How to exclude patterns in regex conditionally in bash?

Question

This is the content of input.txt:

hello=123
1234
stack=(23(4))
12341234
overflow=345
=
friends=(987)

Then I'm trying to match all the lines with equal removing the external parenteses (if the line has it).

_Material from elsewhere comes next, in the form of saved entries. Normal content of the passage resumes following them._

/-- Every command keeps every accumulator of its unit sound. -/
theorem exec_keeps_accs_sound (hs : (s.unit i.unit).Sound (Config.consts i.unit)) (h : exec i s = .next t) :
    ∀ a, some a ∈ (t.unit i.unit).bank → a.Sound (Config.consts i.unit) := by
  cases hn : i.isNew with
  | true =>
    cases i with
    | new32 c p sd => exact newAcc_keeps_accs_sound (W := .w32) hs h
    | new64 c p sd => exact newAcc_keeps_accs_sound (W := .w64) hs h
    | _ => simp [Instr.isNew] at hn
  | false =>
    obtain ⟨_, hb⟩ | ⟨hne, _⟩ := exec_bank h i.unit
    · exact hb.keeps_sound hn hs.2.2
    · exact absurd rfl hne

/-- Every command keeps each unit sound, whatever the other one is. -/
theorem exec_keeps_unit_sound (hs : (s.unit W).Sound (Config.consts W)) (h : exec i s = .next t) :
    (t.unit W).Sound (Config.consts W) := by
  by_cases hW : i.unit = W
  · subst hW
    obtain ⟨hlen, hst, _⟩ := id hs
    exact ⟨by rwa [exec_bank_length h], cacheChange_keeps_built (exec_cacheChange h) hst, exec_keeps_accs_sound hs h⟩
  · rwa [exec_other_unit h hW]

theorem exec_lenw (h : exec i s = .next t) : t.lenw = s.lenw := by
  obtain ⟨u, r, e, _⟩ := exec_effect i s
  obtain rfl : (s.setUnit i.unit u).respond r = t := Host.Outcome.next.inj (e.symm.trans h)
  simp

/-! The step. -/

@[simp] theorem take_unit (s : State) (cmd : Command) (rest : List Event) (W : Width) :
    (s.take cmd rest).unit W = s.unit W := by
  cases W <;> rfl

theorem powerOn_unit (s : State) (o : Option Command) (rest : List Event) (W : Width) :
    (s.powerOn o rest).unit W = CrcUnit.por W.bits (s.unit W).bank.length := by
  cases W <;> rfl

/-- The ways a step can answer a next state. -/
theorem step_next_cases (h : step s = .next t) :
    t = s ∨ (∃ o rest, t = s.powerOn o rest) ∨ (∃ cmd rest f, t = (s.take cmd rest).raise f) ∨
      ∃ cmd rest i, exec i (s.take cmd rest) = .next t := by
  obtain ⟨_, e⟩ | ⟨o, rest, _, e⟩ | ⟨cmd, rest, f, _, _, e⟩ | ⟨_, _, _, _, _, _, e⟩ | ⟨cmd, rest, i, _, _, _, e⟩ :=
    step_cases s
  · exact .inl (Host.Outcome.next.inj (h.symm.trans e))
  · exact .inr (.inl ⟨o, rest, Host.Outcome.next.inj (h.symm.trans e)⟩)
  · exact .inr (.inr (.inl ⟨cmd, rest, _, Host.Outcome.next.inj (h.symm.trans e)⟩))
  · simp [e] at h
  · exact .inr (.inr (.inr ⟨cmd, rest, i, e.symm.trans h⟩))

/-- A step keeps each unit sound: a command does, a reset leaves no table, and what else a step does touches no unit. -/
theorem step_keeps_unit_sound (hs : (s.unit W).Sound (Config.consts W)) (h : step s = .next t) :
    (t.unit W).Sound (Config.consts W) := by
  obtain rfl | ⟨o, rest, rfl⟩ | ⟨cmd, rest, f, rfl⟩ | ⟨cmd, rest, i, e⟩ := step_next_cases h
  · exact hs
  · obtain ⟨hlen, _, _⟩ := hs
    rw [powerOn_unit]
    exact CrcUnit.por_sound _ hlen
  · rwa [raise_eq, respond_unit, take_unit]
  · exact exec_keeps_unit_sound (by rwa [take_unit]) e

/-- `LENW` is a parameter (00_scope R6). -/
theorem step_lenw (h : step s = .next t) : t.lenw = s.lenw := by
  obtain rfl | ⟨o, rest, rfl⟩ | ⟨cmd, rest, f, rfl⟩ | ⟨cmd, rest, i, e⟩ := step_next_cases h
  · rfl
  · rfl
  · rfl
  · exact (exec_lenw e).trans (take_lenw s cmd rest)

end

/-- Settles O45: a step keeps each unit sound, and `LENW` as it was. -/
theorem stepKeepsTablesSound : Obligations.StepKeepsTablesSound := by
  intro s t hs h
  obtain ⟨hu, hlen⟩ := State.sound_iff.mp hs
  exact State.sound_iff.mpr ⟨fun W => step_keeps_unit_sound (hu W) h, by rwa [step_lenw h]⟩

/-- Settles O44: no context is configured and no shared table is valid; the parameters are in their ranges. -/
theorem resetIsSound : Obligations.ResetIsSound := by
  have hpor : ∀ p : Params, p.Legal → (State.por p).Sound := fun _ ⟨h32, h64, hlen⟩ =>
    ⟨CrcUnit.por_sound _ h32, CrcUnit.por_sound _ h64, hlen⟩
  exact ⟨hpor, hpor Params.suggested (by decide)⟩

/-- In a sound unit the table a configured context uses is the built one of its polynomial (10_state R24; 41 R92). -/
theorem tabOf_of_holds {s : State} {W : Width} {c : BitVec 8} {a : Acc W.bits} (hs : s.Sound)
    (ha : (s.unit W).bank[c.toNat]? = some (some a)) : (tabOf (Config.consts W) (s.unit W) a).1 = build a.poly := by
  obtain ⟨_, hst, haccs⟩ := (State.sound_iff.mp hs).1 W
  rw [tabOf_of_sound hst (haccs a (List.mem_of_getElem? ha))]

/-- Settles O46: the invariant at the context. -/
theorem contextTableIsBuilt : Obligations.ContextTableIsBuilt :=
  ⟨fun _ _ _ hs ha => tabOf_of_holds (W := .w32) hs ha, fun _ _ _ hs ha => tabOf_of_holds (W := .w64) hs ha⟩

end Sys2Proof.Machine
end

section
/-! PROOFS, family other: two states side by side. Two states whose ports agree, and the contexts a command names,
answer that command alike and write the same into those contexts, if the command's unit is sound in both; from it the
independence of contexts (20_memory R51) and the invisibility of the cache (41 R93). -/

namespace Sys2Proof.Machine

/-- The states agree on what the command may read: the ports, and the context it names in its unit. -/
def AgreeOn (i : Instr) (W : Width) (s t : State) : Prop :=
  s.ports = t.ports ∧ ∀ c, i.context = some c → (s.unit W).bank[c.toNat]? = (t.unit W).bank[c.toNat]?

/-- One write for two banks: none, or the same accumulator into the context the command names. -/
inductive SameWrite {w : Nat} (i : Instr) (b₁ b₂ : List (Ctx w)) : List (Ctx w) → List (Ctx w) → Prop where
  | none : SameWrite i b₁ b₂ b₁ b₂
  | set {c : BitVec 8} (a : Acc w) (hc : i.context = some c) :
      SameWrite i b₁ b₂ (b₁.set c.toNat (some a)) (b₂.set c.toNat (some a))

/-- The answers carry one response, and the banks of the unit have had one write. -/
def Alike (i : Instr) (W : Width) (s t : State) (A B : Answer) : Prop :=
  ∃ u v r, A = .next ((s.setUnit W u).respond r) ∧ B = .next ((t.setUnit W v).respond r) ∧
    SameWrite i (s.unit W).bank (t.unit W).bank u.bank v.bank

section
variable {w : Nat} {i : Instr} {b₁ b₂ b₁' b₂' : List (Ctx w)}

/-- Banks that agree on a context the command names agree on it after one write. -/
theorem SameWrite.getElem?_of_named (h : SameWrite i b₁ b₂ b₁' b₂') {k : Nat} (hk : i.names i.unit k = true)
    (hb : b₁[k]? = b₂[k]?) : b₁'[k]? = b₂'[k]? := by
  cases h with
  | none => exact hb
  | @set c a hc =>
    obtain rfl : c.toNat = k := by simpa [Instr.names_unit, hc] using hk
    simp only [List.getElem?_set_self', hb]

theorem SameWrite.eq (h : SameWrite i b₁ b₂ b₁' b₂') (hb : b₁ = b₂) : b₁' = b₂' := by
  cases h with
  | none => exact hb
  | set a hc => rw [hb]

end

/-! Each shared operation, and each command at either width, on two states that agree. -/

section
variable {i : Instr} {W : Width} {s t : State} {c : BitVec 8}

theorem alike_respond (r : Response) : Alike i W s t (.next (s.respond r)) (.next (t.respond r)) :=
  ⟨s.unit W, t.unit W, r, by rw [setUnit_unit], by rw [setUnit_unit], .none⟩

theorem alike_raise (f : CmdFault) : Alike i W s t (.next (s.raise f)) (.next (t.raise f)) := alike_respond (.fault f)

/-- Two updates of the unit that keep its bank. -/
theorem alike_of_bank_eq {u v : CrcUnit W.bits} (r : Response) (hu : u.bank = (s.unit W).bank)
    (hv : v.bank = (t.unit W).bank) :
    Alike i W s t (.next ((s.setUnit W u).respond r)) (.next ((t.setUnit W v).respond r)) :=
  ⟨u, v, r, rfl, rfl, hu ▸ hv ▸ .none⟩

theorem alike_wroteAcc (hc : i.context = some c) (a : Acc W.bits) :
    Alike i W s t (.next (wroteAcc W c a s)) (.next (wroteAcc W c a t)) :=
  ⟨_, _, _, rfl, rfl, .set a hc⟩

theorem alike_accumulate (hs : (s.unit W).Sound (Config.consts W)) (ht : (t.unit W).Sound (Config.consts W))
    (hc : i.context = some c) {a : Acc W.bits} (ha : (s.unit W).bank[c.toNat]? = some (some a))
    (ha' : (t.unit W).bank[c.toNat]? = some (some a)) (X : List Byte) :
    Alike i W s t (accumulate W c a X s) (accumulate W c a X t) := by
  rw [accumulate_of_sound hs ha, accumulate_of_sound ht ha']
  exact alike_wroteAcc hc _

variable (hag : AgreeOn i W s t)
include hag

theorem AgreeOn.portPoly_eq : portPoly W t = portPoly W s := by rw [portPoly, portPoly, hag.1]

theorem AgreeOn.portSeed_eq : portSeed W t = portSeed W s := by rw [portSeed, portSeed, hag.1]

theorem alike_withAcc (hc : i.context = some c) {go go' : Acc W.bits → Answer}
    (h : ∀ a, (s.unit W).bank[c.toNat]? = some (some a) → (t.unit W).bank[c.toNat]? = some (some a) →
      Alike i W s t (go a) (go' a)) :
    Alike i W s t (withAcc W c s go) (withAcc W c t go') := by
  have hbank := hag.2 c hc
  obtain ⟨hb, e⟩ | ⟨hb, e⟩ | ⟨a, hb, e⟩ := withAcc_cases W c s go <;> rw [e]
  · rw [withAcc_out_of_range (hbank ▸ hb)]; exact alike_raise _
  · rw [withAcc_unconfigured (hbank ▸ hb)]; exact alike_raise _
  · rw [withAcc_configured (hbank ▸ hb)]; exact h a hb (hbank ▸ hb)

theorem alike_withBuffer {go go' : List Byte → Answer}
    (h : ∀ B, s.ports.buf = some B → t.ports.buf = some B → Alike i W s t (go B) (go' B)) :
    Alike i W s t (withBuffer s go) (withBuffer t go') := by
  obtain ⟨hports, _⟩ := hag
  rcases hb : s.ports.buf with _ | B
  · rw [withBuffer_absent hb, withBuffer_absent (hports ▸ hb)]; exact alike_raise _
  · rw [withBuffer_present hb, withBuffer_present (hports ▸ hb)]; exact h B hb (hports ▸ hb)

theorem alike_withSlice {go go' : List Byte → Answer} {B : List Byte} (h : ∀ X, Alike i W s t (go X) (go' X)) :
    Alike i W s t (withSlice s B go) (withSlice t B go') := by
  obtain ⟨hports, _⟩ := hag
  rcases Nat.lt_or_ge B.length (s.ports.off + s.ports.len) with hB | hB
  · rw [withSlice_out_of_range hB, withSlice_out_of_range (hports ▸ hB)]; exact alike_raise _
  · rw [withSlice_in_range hB, withSlice_in_range (hports ▸ hB), hports]; exact h _

/-- VALUE, FINAL and DIGEST. -/
theorem alike_readAcc (hc : i.context = some c) (r : Acc W.bits → Response) :
    Alike i W s t (withAcc W c s fun a => .next (s.respond (r a))) (withAcc W c t fun a => .next (t.respond (r a))) :=
  alike_withAcc hag hc fun a _ _ => alike_respond (r a)

theorem alike_resetAcc (hc : i.context = some c) : Alike i W s t (resetAcc W c s) (resetAcc W c t) :=
  alike_withAcc hag hc fun a _ _ => ⟨_, _, _, rfl, rfl, .set { a with cur := a.seed } hc⟩

theorem alike_buildTable : Alike i W s t (buildTable W s) (buildTable W t) := by
  rw [buildTable, buildTable, hag.portPoly_eq]
  exact alike_respond _

variable (hs : (s.unit W).Sound (Config.consts W)) (ht : (t.unit W).Sound (Config.consts W))
include hs ht

theorem alike_newAcc (hc : i.context = some c) (p sd : Bool) :
    Alike i W s t (newAcc W c p sd s) (newAcc W c p sd t) := by
  have hP : operandPoly W p t = operandPoly W p s := by rw [operandPoly, operandPoly, hag.portPoly_eq]
  have hS : operandSeed W sd t = operandSeed W sd s := by rw [operandSeed, operandSeed, hag.portSeed_eq]
  rcases hb : (s.unit W).bank[c.toNat]? with _ | x
  · rw [newAcc_out_of_range hb, newAcc_out_of_range (hag.2 c hc ▸ hb)]
    exact alike_raise _
  · have hlt : c.toNat < (s.unit W).bank.length := (List.getElem?_eq_some_iff.mp hb).1
    have hlt' : c.toNat < (t.unit W).bank.length := (List.getElem?_eq_some_iff.mp (hag.2 c hc ▸ hb)).1
    rw [newAcc_of_sound hs hlt rfl rfl, newAcc_of_sound ht hlt' hP hS]
    exact alike_wroteAcc hc _

theorem alike_updateByte (hc : i.context = some c) (b : Byte) :
    Alike i W s t (updateByte W c b s) (updateByte W c b t) :=
  alike_withAcc hag hc fun _ ha ha' => alike_accumulate hs ht hc ha ha' [b]

theorem alike_updateBuffer (hc : i.context = some c) : Alike i W s t (updateBuffer W c s) (updateBuffer W c t) :=
  alike_withAcc hag hc fun _ ha ha' => alike_withBuffer hag fun B _ _ => alike_accumulate hs ht hc ha ha' B

theorem alike_updateSlice (hc : i.context = some c) : Alike i W s t (updateSlice W c s) (updateSlice W c t) :=
  alike_withAcc hag hc fun _ ha ha' => alike_withBuffer hag fun _ _ _ => alike_withSlice hag fun X =>
    alike_accumulate hs ht hc ha ha' X

theorem alike_computeOn (P S : BitVec W.bits) : Alike i W s t (computeOn W P S s) (computeOn W P S t) := by
  rcases hb : s.ports.buf with _ | B
  · rw [computeOn_absent hb, computeOn_absent (hag.1 ▸ hb)]
    exact alike_raise _
  · rw [computeOn_of_sound hs hb, computeOn_of_sound ht (hag.1 ▸ hb)]
    exact alike_of_bank_eq _ rfl rfl

theorem alike_comp2 : Alike i W s t (comp2 W s) (comp2 W t) := by
  rw [comp2, comp2, hag.portSeed_eq]
  exact alike_computeOn hag hs ht _ _

theorem alike_comp3 : Alike i W s t (comp3 W s) (comp3 W t) := by
  rw [comp3, comp3, hag.portPoly_eq, hag.portSeed_eq]
  exact alike_computeOn hag hs ht _ _

theorem alike_getTable : Alike i W s t (getTable W s) (getTable W t) := by
  rw [getTable_of_sound hs rfl, getTable_of_sound ht hag.portPoly_eq]
  exact alike_of_bank_eq _ rfl rfl

end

To be clear, this is the result I'm looking for :

hello=123
stack=23(4)
overflow=345
friends=987

I toughth in something like this:

cat input.txt | grep -Poh '.+=(?=\()?.+(?=\))?'

But does not returns nothing. What am I doing wrong? Do you have any idea to do this? I'm so interested.

Answer 1

Using awk:

awk 'BEGIN{FS=OFS="="} NF==2 && $1!=""{gsub(/^\(|\)$/, "", $2); print}' file
hello=123
stack=23(4)
overflow=345
friends=987

Answer 2

Here is an alternate way with sed :

sed -nr '              # Use n to disable default printing and r for extended regex 
/.+=.+/ {              # Look for lines with key value pairs separated by =
    /[(]/!ba;          # If the line does not contain a paren branch out to label a
    s/\(([^)]+)\)/\1/; # If the line contains a paren find a subset and print that
    :a                 # Our label 
    p                  # print the line
}' file

$ sed -nr '/.+=.+/{/[(]/!ba;s/\(([^)]+)\)/\1/;:a;p}' file
hello=123
stack=23(4)
overflow=345
friends=987